Rama Darussalam yang merupakan ide lelakon pertunjukan seni ini mengatakan, pihaknya mencoba menyuguhkan pertunjukan seni kontemporer tari berlakon dengan mengambil tema Save Meratus yang saat ini digaungkan oleh masyarakat di HST.
"Bukit Meratus adalah paru-paru dunia yang tersisa, yang kini masih dipertahankan keberadaannya di Kalsel khususnya di HST. Di mana di dalamnya terdapat kekayaan budaya adat leluhur dan sekaligus penyeimbang kehidupan sebagai alam hutan tropis yang tersisa dan sepatutnya kita jaga bersama sehingga kekayaan warisan leluhur ini tidak hilang," ujar Rama saat setelah penampilannya selesai.
Pemilik Sanggar Kumbang Banaung HST ini, juga mengatakan bahwa bagaimana jika bukit Meratus dieksploitasi, apa yang terjadi dengan budaya dan alam kehijauan yang ada di hunjurannya.
"Apakah masih bisa menjadi penyeimbang kehidupan sebagai benteng terakhir menghindari bencana yang terjadi kelak akan menimpa anak cucu kita di masa depan," katanya.
Oleh karena itu melalui pertunjukkan seni ini, pihaknya menggambarkan kearifan lokal, adat budaya dan alam kehidupan yang ada di perbukitan Meratus HST yang harus selalu dijaga.
Sementara itu, ketua harian DKK HST, A Yani yang secara langsung menyaksikan penampilan seniman binaannya mengungkapkan rasa terima kasih dengan adanya kesempatan yang diberikan pihak Taman Budaya kepada DKK HST untuk tampil berpartisipasi dalam rangkaian acara Gelar Budaya Banjar tersebut.
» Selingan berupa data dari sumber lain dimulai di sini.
-- ==== Sys2Proof/Laws/KeepRouter.lean ====
section
/-!
SUPPORT. What the operations of Machine/Router.lean keep.
-/

namespace Sys2Proof.Machine

set_option linter.unusedTactic false
set_option linter.unreachableTactic false
set_option linter.unusedVariables false

theorem State.countPort_keeps {s0 : State} {s : State} {port : Nat} {r : Reg} {n : Nat} (h0 : Keeps s0 s) :
    Keeps s0 (State.countPort s port r n) := by
  unfold State.countPort
  repeat' (first | with_reducible assumption | with_reducible apply State.countSel_keeps)

theorem State.shouldMark_keeps {s0 : State} {s : State} {q : Nat} (h0 : Keeps s0 s) :
    Keeps s0 (State.shouldMark s q).2 := by
  unfold State.shouldMark
  try dsimp only
  repeat' (first | with_reducible assumption | (intro _; try dsimp only)
                 | (simp only [keeps_mk]; with_reducible refine Keeps.fold ?_) | with_reducible apply keeps_ite
                 | (split <;> try dsimp only) | with_reducible refine keeps_of_pair (by assumption) ?_
                 | with_reducible refine keeps_of_triple (by assumption) ?_ | with_reducible refine keeps_of_some (by assumption) ?_
                 | with_reducible refine keeps_of_some2 (by assumption) ?_)

theorem State.markPkt_keeps {s0 : State} {s : State} {p : Pkt} {port q : Nat} (h0 : Keeps s0 s) :
    Keeps s0 (State.markPkt s p port q).2 := by
  unfold State.markPkt
  try dsimp only
  repeat' (first | with_reducible assumption | with_reducible apply State.shouldMark_keeps | with_reducible apply State.countPort_keeps
                 | (simp only [keeps_mk]; with_reducible refine Keeps.fold ?_) | with_reducible apply keeps_ite
                 | (split <;> try dsimp only))

theorem State.watermark_keeps {s0 : State} {s : State} {key n : Nat} (h0 : Keeps s0 s) :
    Keeps s0 (State.watermark s key n) := by
  unfold State.watermark
  try dsimp only
  repeat' (first | with_reducible assumption | with_reducible apply keeps_getD
                 | (simp only [keeps_mk]; with_reducible refine Keeps.fold ?_))

theorem State.sampled_keeps {s0 : State} {s : State} {key : Nat} (h0 : Keeps s0 s) :
    Keeps s0 (State.sampled s key) := by
  unfold State.sampled
  try dsimp only
  repeat' (first | with_reducible assumption | (simp only [keeps_mk]; with_reducible refine Keeps.fold ?_))

theorem State.sampleLeft_keeps {s0 : State} {s : State} {key since : Nat} (h0 : Keeps s0 s) :
    Keeps s0 (State.sampleLeft s key since) := by
  unfold State.sampleLeft
  try dsimp only
  repeat' (first | with_reducible assumption | (simp only [keeps_mk]; with_reducible refine Keeps.fold ?_))

theorem State.noRoute_keeps {s0 : State} {s : State} (h0 : Keeps s0 s) :
    Keeps s0 (State.noRoute s) := by
  unfold State.noRoute
  repeat' (first | with_reducible assumption | with_reducible apply State.count_keeps | with_reducible apply State.setFlag_keeps)

theorem State.enqueueEject_keeps {s0 : State} {s : State} {p : Pkt} {input : Nat} {vcIn : Nat} (h0 : Keeps s0 s) :
    Keeps s0 (State.enqueueEject s p input vcIn) := by
  unfold State.enqueueEject
  try dsimp only
  repeat' (first | with_reducible assumption | (intro _; try dsimp only) | with_reducible apply State.markPkt_keeps
                 | with_reducible apply State.watermark_keeps | with_reducible apply State.sampled_keeps
                 | (simp only [keeps_mk]; with_reducible refine Keeps.fold ?_) | with_reducible apply keeps_ite)

theorem State.enqueueOut_keeps {s0 : State} {s : State} {p : Pkt} {g input vcIn : Nat} (h0 : Keeps s0 s) :
    Keeps s0 (State.enqueueOut s p g input vcIn) := by
  unfold State.enqueueOut
  try dsimp only
  repeat' (first | with_reducible assumption | with_reducible apply State.noRoute_keeps | with_reducible apply State.count_keeps
                 | with_reducible apply State.setFlag_keeps | with_reducible apply State.sampled_keeps
                 | with_reducible apply State.markPkt_keeps | with_reducible apply State.watermark_keeps | with_reducible apply keeps_getD
                 | (simp only [keeps_mk]; with_reducible refine Keeps.fold ?_) | with_reducible apply keeps_ite
                 | (split <;> try dsimp only))

theorem State.place_keeps {s0 : State} {s : State} {p : Pkt} {inGroup : Option Nat} {input : Nat} {vcIn : Nat} (h0 : Keeps s0 s) :
    Keeps s0 (State.place s p inGroup input vcIn) := by
  unfold State.place
  try dsimp only
  repeat' (first | with_reducible assumption | (intro _; try dsimp only) | with_reducible apply State.noRoute_keeps
                 | with_reducible apply State.enqueueEject_keeps | with_reducible apply State.enqueueOut_keeps
                 | (simp only [keeps_mk]; with_reducible refine Keeps.fold ?_) | with_reducible apply keeps_ite
                 | (split <;> try dsimp only) | with_reducible refine keeps_of_pair (by assumption) ?_
                 | with_reducible refine keeps_of_triple (by assumption) ?_ | with_reducible refine keeps_of_some (by assumption) ?_
                 | with_reducible refine keeps_of_some2 (by assumption) ?_)

theorem State.injectRaw_keeps {s0 : State} {s : State} {p : Pkt} (h0 : Keeps s0 s) :
    Keeps s0 (State.injectRaw s p) := by
  unfold State.injectRaw
  try dsimp only
  repeat' (first | with_reducible assumption | (intro _; try dsimp only) | with_reducible apply State.countPort_keeps
                 | with_reducible apply State.place_keeps | (simp only [keeps_mk]; with_reducible refine Keeps.fold ?_)
                 | with_reducible apply keeps_ite | (split <;> try dsimp only))

theorem State.notify_keeps {s0 : State} {s : State} {p : Pkt} {port q : Nat} (h0 : Keeps s0 s) :
    Keeps s0 (State.notify s p port q) := by
  unfold State.notify
  try dsimp only
  repeat' (first | with_reducible assumption | (intro _; try dsimp only) | with_reducible apply State.injectRaw_keeps
                 | (simp only [keeps_mk]; with_reducible refine Keeps.fold ?_) | with_reducible apply keeps_ite
                 | (split <;> try dsimp only))

theorem State.placeNotify_keeps {s0 : State} {s : State} {p : Pkt} {inGroup : Option Nat} {input vcIn : Nat} (h0 : Keeps s0 s) :
    Keeps s0 (State.placeNotify s p inGroup input vcIn) := by
  unfold State.placeNotify
  try dsimp only
  repeat' (first | with_reducible assumption | with_reducible apply State.place_keeps | with_reducible apply State.notify_keeps
                 | with_reducible apply State.noRoute_keeps | (simp only [keeps_mk]; with_reducible refine Keeps.fold ?_)
                 | with_reducible apply keeps_ite | (split <;> try dsimp only) | with_reducible refine keeps_of_pair (by assumption) ?_
                 | with_reducible refine keeps_of_triple (by assumption) ?_ | with_reducible refine keeps_of_some (by assumption) ?_
                 | with_reducible refine keeps_of_some2 (by assumption) ?_)

theorem State.inject_keeps {s0 : State} {s : State} {p : Pkt} (h0 : Keeps s0 s) :
    Keeps s0 (State.inject s p) := by
  unfold State.inject
  try dsimp only
  repeat' (first | with_reducible assumption | with_reducible apply State.injectRaw_keeps | with_reducible apply State.notify_keeps
                 | with_reducible apply State.noRoute_keeps | (simp only [keeps_mk]; with_reducible refine Keeps.fold ?_)
                 | with_reducible apply keeps_ite | (split <;> try dsimp only) | with_reducible refine keeps_of_pair (by assumption) ?_
                 | with_reducible refine keeps_of_triple (by assumption) ?_ | with_reducible refine keeps_of_some (by assumption) ?_
                 | with_reducible refine keeps_of_some2 (by assumption) ?_)

theorem State.setThrottle_keeps {s0 : State} {s : State} {k : Nat} {t : Throttle} (h0 : Keeps s0 s) :
    Keeps s0 (State.setThrottle s k t) := by
  unfold State.setThrottle
  try dsimp only
  repeat' (first | with_reducible assumption | (simp only [keeps_mk]; with_reducible refine Keeps.fold ?_))

theorem State.markFlow_keeps {s0 : State} {s : State} {dst tc : Nat} (h0 : Keeps s0 s) :
    Keeps s0 (State.markFlow s dst tc) := by
  unfold State.markFlow
  try dsimp only
  repeat' (first | with_reducible assumption | (intro _; try dsimp only) | with_reducible apply State.setThrottle_keeps
                 | with_reducible apply keeps_foldl | with_reducible apply keeps_foldl_pair | with_reducible apply keeps_foldl_triple
                 | (simp only [keeps_mk]; with_reducible refine Keeps.fold ?_) | with_reducible apply keeps_ite
                 | (split <;> try dsimp only) | with_reducible refine keeps_of_pair (by assumption) ?_
                 | with_reducible refine keeps_of_triple (by assumption) ?_ | with_reducible refine keeps_of_some (by assumption) ?_
                 | with_reducible refine keeps_of_some2 (by assumption) ?_)

theorem State.fillBuckets_keeps {s0 : State} {s : State} {unmet : Bool} (h0 : Keeps s0 s) :
    Keeps s0 (State.fillBuckets s unmet) := by
  unfold State.fillBuckets
  try dsimp only
  repeat' (first | with_reducible assumption | (intro _; try dsimp only) | with_reducible apply keepsOpt_map
                 | with_reducible apply keepsOpt2_mapPair | with_reducible apply keepsOpt2_map
                 | (simp only [keeps_mk]; with_reducible refine Keeps.fold ?_) | with_reducible apply keeps_ite
                 | (split <;> try dsimp only))

theorem State.bucket_keeps {s0 : State} {s : State} {dst tc bytes : Nat} (h0 : Keeps s0 s) :
    KeepsOpt s0 (State.bucket s dst tc bytes) := by
  unfold State.bucket
  try dsimp only
  repeat' (first | with_reducible assumption | with_reducible apply State.setThrottle_keeps | with_reducible exact keepsOpt_none
                 | with_reducible exact keepsOpt2_none | with_reducible apply keepsOpt_some | with_reducible apply keepsOpt2_some
                 | (simp only [keeps_mk]; with_reducible refine Keeps.fold ?_) | with_reducible apply keeps_ite
                 | (split <;> try dsimp only) | with_reducible refine keeps_of_pair (by assumption) ?_
                 | with_reducible refine keeps_of_triple (by assumption) ?_ | with_reducible refine keeps_of_some (by assumption) ?_
                 | with_reducible refine keeps_of_some2 (by assumption) ?_)

end Sys2Proof.Machine
end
"Kami merasa bangga dan sangat berterima kasih sekali karena ini merupakan momen yang bisa dimanfaatkan rekan-rekan pegiat seni pertunjukan untuk menunjukkan eksistensinya sekaligus membawa nama daerah dan DKK sendiri," ungkapnya.
Pegiat seni yang juga saat ini menjabat sebagai Kepala Dinas Lingkungan Hidup dan Perhubungan Kabupaten HST ini juga mengapresiasi kepada para seniman yang telah menyajikan pertunjukan apik membawa isu penyelamatan meratus dalam garapannya.
"Terima kasih untuk pertunjukkan kolaborasi para maestro seni, yang tampil memukau membawa isu penyelamatan meratus. Dan ini sebuah bukti bahwa seluruh eleman masyarakat HST saat ini berusaha bersama-sama menyuarakan save meratus dan menolak segala bentuk eksploitasi pegunungan meratus," ujar.